Section 4B1.4(b)(3)(A) states that 34 is the proper offense level “if the defendant used or possessed the firearm . . . in connection with a crime of violence.” The language includes no mention of a conviction. By contrast, the language of § 4B1.1, the section that defines a career offender, specifically requires that a defendant have “at least two prior felony convictions of either a crime of violence or a controlled substance offense.” (emphasis added). The difference between the two sections indicates that the Sentencing Commission knew how to make a conviction the prerequisite for application of a provision. See Russello v.

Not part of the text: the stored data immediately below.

-- ==== Sys2Proof/Safety.lean ====
section
/-! DEFINITION. The terms that claims use: the invariant every step keeps, a successful completion, the real number a
binary32 pattern stands for, and what two states must share for a command to do the same in both. -/

namespace Sys2Proof.Machine

open Sys2Proof

/-- The completion record is as acceptance leaves it (60_exceptions.md rule R161). -/
def State.RecordClear (s : State) : Prop :=
  s.done = false ∧ s.err = false ∧ s.errcode = .noError ∧ s.errval = 0#32 ∧ s.outCount = 0#32

/-- What every step keeps. -/
structure State.Inv (s : State) : Prop where
  /-- Memory is in its canonical form. -/
  memWf : Memory.wf s.mem
  /-- While a command runs the record reads as acceptance left it (70_reset_and_hazards.md rule R198). -/
  recordClear : s.phase = .running → s.RecordClear
  /-- CMD reads back the word L was taken from (10_state.md rule R42). -/
  cmdLatched : s.phase = .running → decode s.cmd = .ok (latchedInstr s.latched)
  /-- A command that fails its check never runs (10_state.md rule R26). -/
  latchedLegal : s.phase = .running → (latchedInstr s.latched).wellFormed = true
  /-- ERR is 1 exactly when ERRCODE names an error (10_state.md rules R28, R30). -/
  errIff : s.err = true ↔ s.errcode ≠ .noError
  /-- Without an error ERRVAL is 0 (10_state.md rule R31). -/
  errvalZero : s.errcode = .noError → s.errval = 0#32
  /-- OUT_COUNT is 0 after an error completion (10_state.md rule R36). -/
  outCountZero : s.err = true → s.outCount = 0#32
  /-- While reset is asserted the engine is IDLE and every register reads its reset value, STATUS.DONE among them, so
  that the machine is in the reset state on release (70_reset_and_hazards.md rules R190, R191; log entry 15). -/
  resetIdle : s.resetLine = true → s.phase = .idle ∧ s.done = false ∧ ∀ off, s.readReg off = State.reset.readReg off

/-- The address lies in a write range of the plan (20_memory.md rule R52). -/
def planWrites (p : Plan) (a : Addr) : Bool := p.writes.any fun r => rangeHas r a

/-- The address lies in a read range of the plan (20_memory.md rule R52). -/
def planReads (p : Plan) (a : Addr) : Bool := p.reads.any fun r => rangeHas r a

/-- The command whose plan is `p` is inside the contract: what 20_memory.md rules R50, R59, R67 and R68 ask of its
footprint, said address by address. -/
structure InContract (s : State) (p : Plan) : Prop where
  /-- No write range has 2^32 bytes or more (rule R60). -/
  writesShort : ∀ w ∈ p.writes, w.len < 2 ^ 32
  /-- The write ranges are disjoint from each other (rule R68). -/
  writesApart : p.writes.Pairwise fun w v => ∀ a, ¬(rangeHas w a = true ∧ rangeHas v a = true)
  /-- No write range meets a read range (rule R68). -/
  readsApart : ∀ a, ¬(planReads p a = true ∧ planWrites p a = true)
  /-- The register window is not in the footprint (rules R50, R68). -/
  noWindow : ∀ a, planHas p a = true → rangeHas (windowRange s.platform) a = false
  /-- The footprint is ordinary memory (rule R59). -/
  noDevice : ∀ a, planHas p a = true → ∀ d ∈ s.platform.devices, rangeHas d a = false
  /-- Without coherence the host has written back the read ranges (rule R67). -/
  writtenBack : s.platform.coherent = true ∨ ∀ a ∈ s.hostDirty, planReads p a = false

/-- The engine runs a command inside the contract whose footprint responds: the condition of a successful completion
(60_exceptions.md rule R165). That P_MEM_RESPONDS is asked once, at the engine's step, is log entry 22. -/
structure EngineReady (s : State) (p : Plan) : Prop where
  running : s.phase = .running
  inContract : InContract s p
  answered : ∀ a, planHas p a = true → responds s.platform a = true

/-- `t` is `s` after a successful completion that produced `n` elements (60_exceptions.md rules R165, R166): BUSY = 0,
DONE = 1, OUT_COUNT = n; memory and what the host has yet to observe may differ; nothing else does. -/
def CompletedFrom (s t : State) (n : Nat) : Prop :=
  t = { s with
        outCount := BitVec.ofNat 32 n, phase := .idle, done := true
        mem := t.mem, unobserved := t.unobserved, hostDirty := t.hostDirty, hostStale := t.hostStale }

/-- Every byte outside the ranges reads as before. -/
def UnchangedOutside (s t : State) (rs : List Range) : Prop :=
  ∀ a, (rs.any fun r => rangeHas r a) = false → readByte t.mem a = readByte s.mem a

/-- A command cut short: a byte outside the write ranges is unchanged, and a byte inside them whose final value needs
no byte that does not respond holds its old value or its final one (60_exceptions.md rule R167,
70_reset_and_hazards.md rule R192). -/
def CutShort (s t : State) (p : Plan) : Prop :=
  UnchangedOutside s t p.writes ∧
    ∀ a, (∀ st ∈ p.stores, st.addr = a → ∀ b ∈ st.takenFrom, responds s.platform b = true) →
      readByte t.mem a = readByte s.mem a ∨ ∃ st ∈ p.stores, st.addr = a ∧ readByte t.mem a = st.val

/-- The real number that a binary32 pattern stands for, for the patterns that are finite (00_scope.md rule R13,
93_implementation_defined.md G1): sign bit 31, exponent biased by 127 in bits 30 to 23, fraction in bits 22 to 0. -/
def floatValue (p : Word) : ℚ :=
  let e := (p.extractLsb' 23 8).toNat
  let f := (p.extractLsb' 0 23).toNat
  let sgn : ℚ := if p.getLsbD 31 then -1 else 1
  if e = 0 then sgn * (f : ℚ) / 2 ^ 149 else sgn * (1 + (f : ℚ) / 2 ^ 23) * 2 ^ ((e : ℤ) - 127)

end Sys2Proof.Machine
end

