/-- The footprint of each command is the table of 20_memory.md rule R52, whichever bytes respond: the ranges the
engine comes to read and to write, those it leaves unwritten, and what the three cover together. It leaves ranges
unwritten only for FNORM: the buffers of the pointer-table entries that do not respond (60_exceptions.md rule R167).
Which entries count as read is the model's reading of log entry 8, and that the other buffers belong to the footprint
too, at the addresses that memory holds, is that of log entry 13. -/
def Obligations.FootprintsAreTheTable : Prop :=
  ∀ (l : Latched) (m : Memory) (pf : Platform),
    let len := l.len.toNat
    let touches (i : Instr) (reads writes : List Range) : Prop :=
      let p := planOf i l m pf
      p.reads = reads ∧ p.writes = writes ∧ p.unread = [] ∧ planFootprint p = reads ++ writes
    (∀ bps be, bps = 8#8 ∨ bps = 16#8 →
      let w := bps.toNat / 8
      let n := len / w
      touches (.conv bps be) [⟨l.src, w * n⟩] [⟨l.dst0, 2 * n⟩]) ∧
    touches (.split8 1#16) [⟨l.src, len⟩] [⟨l.dst0, 2 * len⟩] ∧
    touches (.split8 2#16) [⟨l.src, 2 * (len / 2)⟩] [⟨l.dst0, 2 * (len / 2)⟩, ⟨l.dst1, 2 * (len / 2)⟩] ∧
    (∀ be, touches (.split16 1#16 be) [⟨l.src, 2 * (len / 2)⟩] [⟨l.dst0, 2 * (len / 2)⟩]) ∧
    (∀ be, touches (.split16 2#16 be) [⟨l.src, 4 * (len / 4)⟩] [⟨l.dst0, 2 * (len / 4)⟩, ⟨l.dst1, 2 * (len / 4)⟩]) ∧
    ∀ ch, ch ≠ 0#16 →
      let f := len / ch.toNat
      let p := planOf (.fnorm ch) l m pf
      let source : Range := ⟨l.src, 2 * ch.toNat * f⟩
      let table : Range := ⟨l.dst0, 4 * ch.toNat⟩
      let buffer (c : Nat) : Range := ⟨readWord m (addrPlus l.dst0 (4 * c)), 4 * f⟩
      let answered (c : Nat) : Bool := (List.range 4).all fun k => responds pf (addrPlus l.dst0 (4 * c + k))
      (f = 0 → touches (.fnorm ch) [⟨l.src, 0⟩] []) ∧
      (0 < f →
        p.reads = [source, table] ∧
        p.writes = ((List.range ch.toNat).filter answered).map buffer ∧
        p.unread = ((List.range ch.toNat).filter fun c => !(answered c)).map buffer ∧
        (∀ a, ((planFootprint p).any fun r => rangeHas r a) = true ↔
          rangeHas source a = true ∨ rangeHas table a = true ∨ ∃ c < ch.toNat, rangeHas (buffer c) a = true) ∧
        ((∀ a, rangeHas table a = true → responds pf a = true) →
          touches (.fnorm ch) [source, table] ((List.range ch.toNat).map buffer)))

/-- Whatever command the engine completes, and however (successfully or with BusError), no byte outside the write
ranges of its footprint changes, and no register but STATUS, ERRVAL and OUT_COUNT (20_memory.md rule R53,
60_exceptions.md rules R165, R167). -/
def Obligations.EngineWritesOnlyItsWriteRanges : Prop :=
  ∀ (s t : State) (i : Instr), s.phase = .running → exec i s = .next t →
    UnchangedOutside s t (planOf i s.latched s.mem s.platform).writes ∧
      t = { s with
            mem := t.mem, phase := .idle, done := true, err := t.err, errcode := t.errcode, errval := t.errval
            outCount := t.outCount, unobserved := t.unobserved, hostDirty := t.hostDirty, hostStale := t.hostStale
            draws := t.draws }

/-- The engine's step on a byte that does not respond: BUS_ERROR, ERRVAL a byte of the footprint that does not
respond, OUT_COUNT 0, and each destination byte as a command cut short leaves it (60_exceptions.md rule R167). Which
bytes need no silent source, and FNORM's plan with a silent table, are the model's readings of log entries 7 and 8; that
P_MEM_RESPONDS is asked once, at this step, is its choice of log entry 22. The old value of a destination byte that the
host wrote through its cache and has not written back is the choice of log entry 25 (unsafe). -/
def Obligations.BusErrorCompletes : Prop :=
  ∀ (s : State) (i : Instr) (b : Addr), s.phase = .running →
    let p := planOf i s.latched s.mem s.platform
    InContract s p → planHas p b = true → responds s.platform b = false →
      ∃ t a, exec i s = .next t ∧ planHas p a = true ∧ responds s.platform a = false ∧ CutShort s t p ∧
        t = { s with
              err := true, errcode := .busError, errval := a, outCount := 0#32, phase := .idle, done := true
              mem := t.mem, unobserved := t.unobserved, hostDirty := t.hostDirty, hostStale := t.hostStale
              draws := t.draws }

/-- FNORM whose pointer table does not respond somewhere ends in BUS_ERROR and writes no float
(60_exceptions.md rule R167). -/
def Obligations.FnormTableFaultWritesNothing : Prop :=
  ∀ (s : State) (ch : BitVec 16) (b : Addr), s.phase = .running → 0 < s.latched.len.toNat / ch.toNat →
    InContract s (fnormPlan ch s.latched s.mem s.platform) →
    rangeHas { base := s.latched.dst0, len := 4 * ch.toNat } b = true → responds s.platform b = false →
      ∃ t, exec (.fnorm ch) s = .next t ∧ t.err = true ∧ t.errcode = .busError ∧ t.mem = s.mem

/-- A command one of whose write ranges meets one of its read ranges is refused: in-place conversion is outside the
contract (20_memory.md rule R68). That it happens at the engine's step, and before the device, the cache and the
BusError checks, is the model's choice of log entry 9. -/
def Obligations.OverlappingFootprintIsRefused : Prop :=
  ∀ (s : State) (i : Instr) (a : Addr), s.phase = .running →
    planReads (planOf i s.latched s.mem s.platform) a = true →
    planWrites (planOf i s.latched s.mem s.platform) a = true →
    (∀ b, planHas (planOf i s.latched s.mem s.platform) b = true → rangeHas (windowRange s.platform) b = false) →
      exec i s = .refused .illFormedFootprint

/-- The engine's step on any command answers a next state exactly where the command is inside the contract, and
otherwise refuses: nothing else stops it (20_memory.md rules R50, R59, R67, R68; the model's choices of log entries 9,
10 and 14, and for FNORM with a silent table of 8). -/
def Obligations.EngineRefusesExactlyOutsideTheContract : Prop :=
  ∀ (s : State) (i : Instr), s.phase = .running →
    ((∃ t, exec i s = .next t) ↔ InContract s (planOf i s.latched s.mem s.platform)) ∧
    ((∃ r, exec i s = .refused r) ↔ ¬ InContract s (planOf i s.latched s.mem s.platform))

/-- SPLIT8 and SPLIT16 with CH = 1 do not depend on DST1_ADDR: with another value in L the same happens
(41_split.md rule R132). Where the command ends in BUS_ERROR, that both runs draw the same ERRVAL and the same
destination bytes is the model's choice of log entry 6 (unsafe for this claim), not the rule's. -/
def Obligations.MonoSplitIgnoresDst1 : Prop :=
  ∀ (s : State) (be : Bool) (x : Word), s.phase = .running →
    let other (u : State) : State := { u with latched := { u.latched with dst1 := x } }
    let same (i : Instr) : Prop :=
      (∀ t, exec i s = .next t → exec i (other s) = .next (other t)) ∧
        ∀ r, exec i s = .refused r → exec i (other s) = .refused r
    same (.split8 1#16) ∧ same (.split16 1#16 be)

/-- While BUSY = 1 the engine reads L, never the live parameter registers, CMD or IRQ_EN: with other values there the
same happens, and they stay (10_state.md rule R42, 70_reset_and_hazards.md rule R201). Where the command ends in
BUS_ERROR, that both runs draw the same ERRVAL and the same destination bytes is the model's choice of log entry 6
(unsafe for this claim), not these rules'. -/
def Obligations.RunningCommandIgnoresLiveRegisters : Prop :=
  ∀ (s : State) (i : Instr) (cmd src len dst0 dst1 : Word) (ie : Bool), s.phase = .running →
    let other (u : State) : State :=
      { u with cmd := cmd, srcAddr := src, srcLen := len, dst0Addr := dst0, dst1Addr := dst1, doneIe := ie }
    (∀ t, exec i s = .next t → exec i (other s) = .next (other t)) ∧
      ∀ r, exec i s = .refused r → exec i (other s) = .refused r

United States, 464 U.S. 16, 23, 104 S. Ct. 296, 300 (1983)(“[W]here Congress includes particular language in one section of a statute but omits it in another section of the same Act, it is generally presumed that Congress acts intentionally and purposefully in the disparate inclusion or exclusion.”); see also Field v. Mans, 516 U.S. 59, 67-75, 116 S. Ct. 437, 442-46 (1995)(discussing the “negative pregnant” rule of statutory construction, that the inclusion of a term in one section of a statute implies its intentional exclusion from another section). That is the same reasoning the Sixth Circuit used. See Rutledge, 33 F.3d at 674. Therefore, we hold that § 4B1.4(b)(3)(A) applies even if the defendant was not actually convicted of the crime of violence in connection with which he possessed the firearm. Instead, the government need only prove that a crime of violence was committed in connection with the firearm possession, and that proof can be by a preponderance of the evidence. See, e.g., United States v. Shernberg, 89 F.3d 1461, 1476 (11th Cir.1996)(holding that the government must prove the facts used in sentencing by a preponderance of the evidence). In this case, the government met its burden. As the district court found from the evidence it heard at trial: “he was involved in a crime of violence, he threatened his wife, he abducted his child, he was in possession of a stolen automobile when he fired shots in the neighborhood.” That being so, the district court appropriately used § 4B1.4(b)(3)(A) to set the base offense level at 34.

III.

Mellerson’s conviction and sentence are AFFIRMED.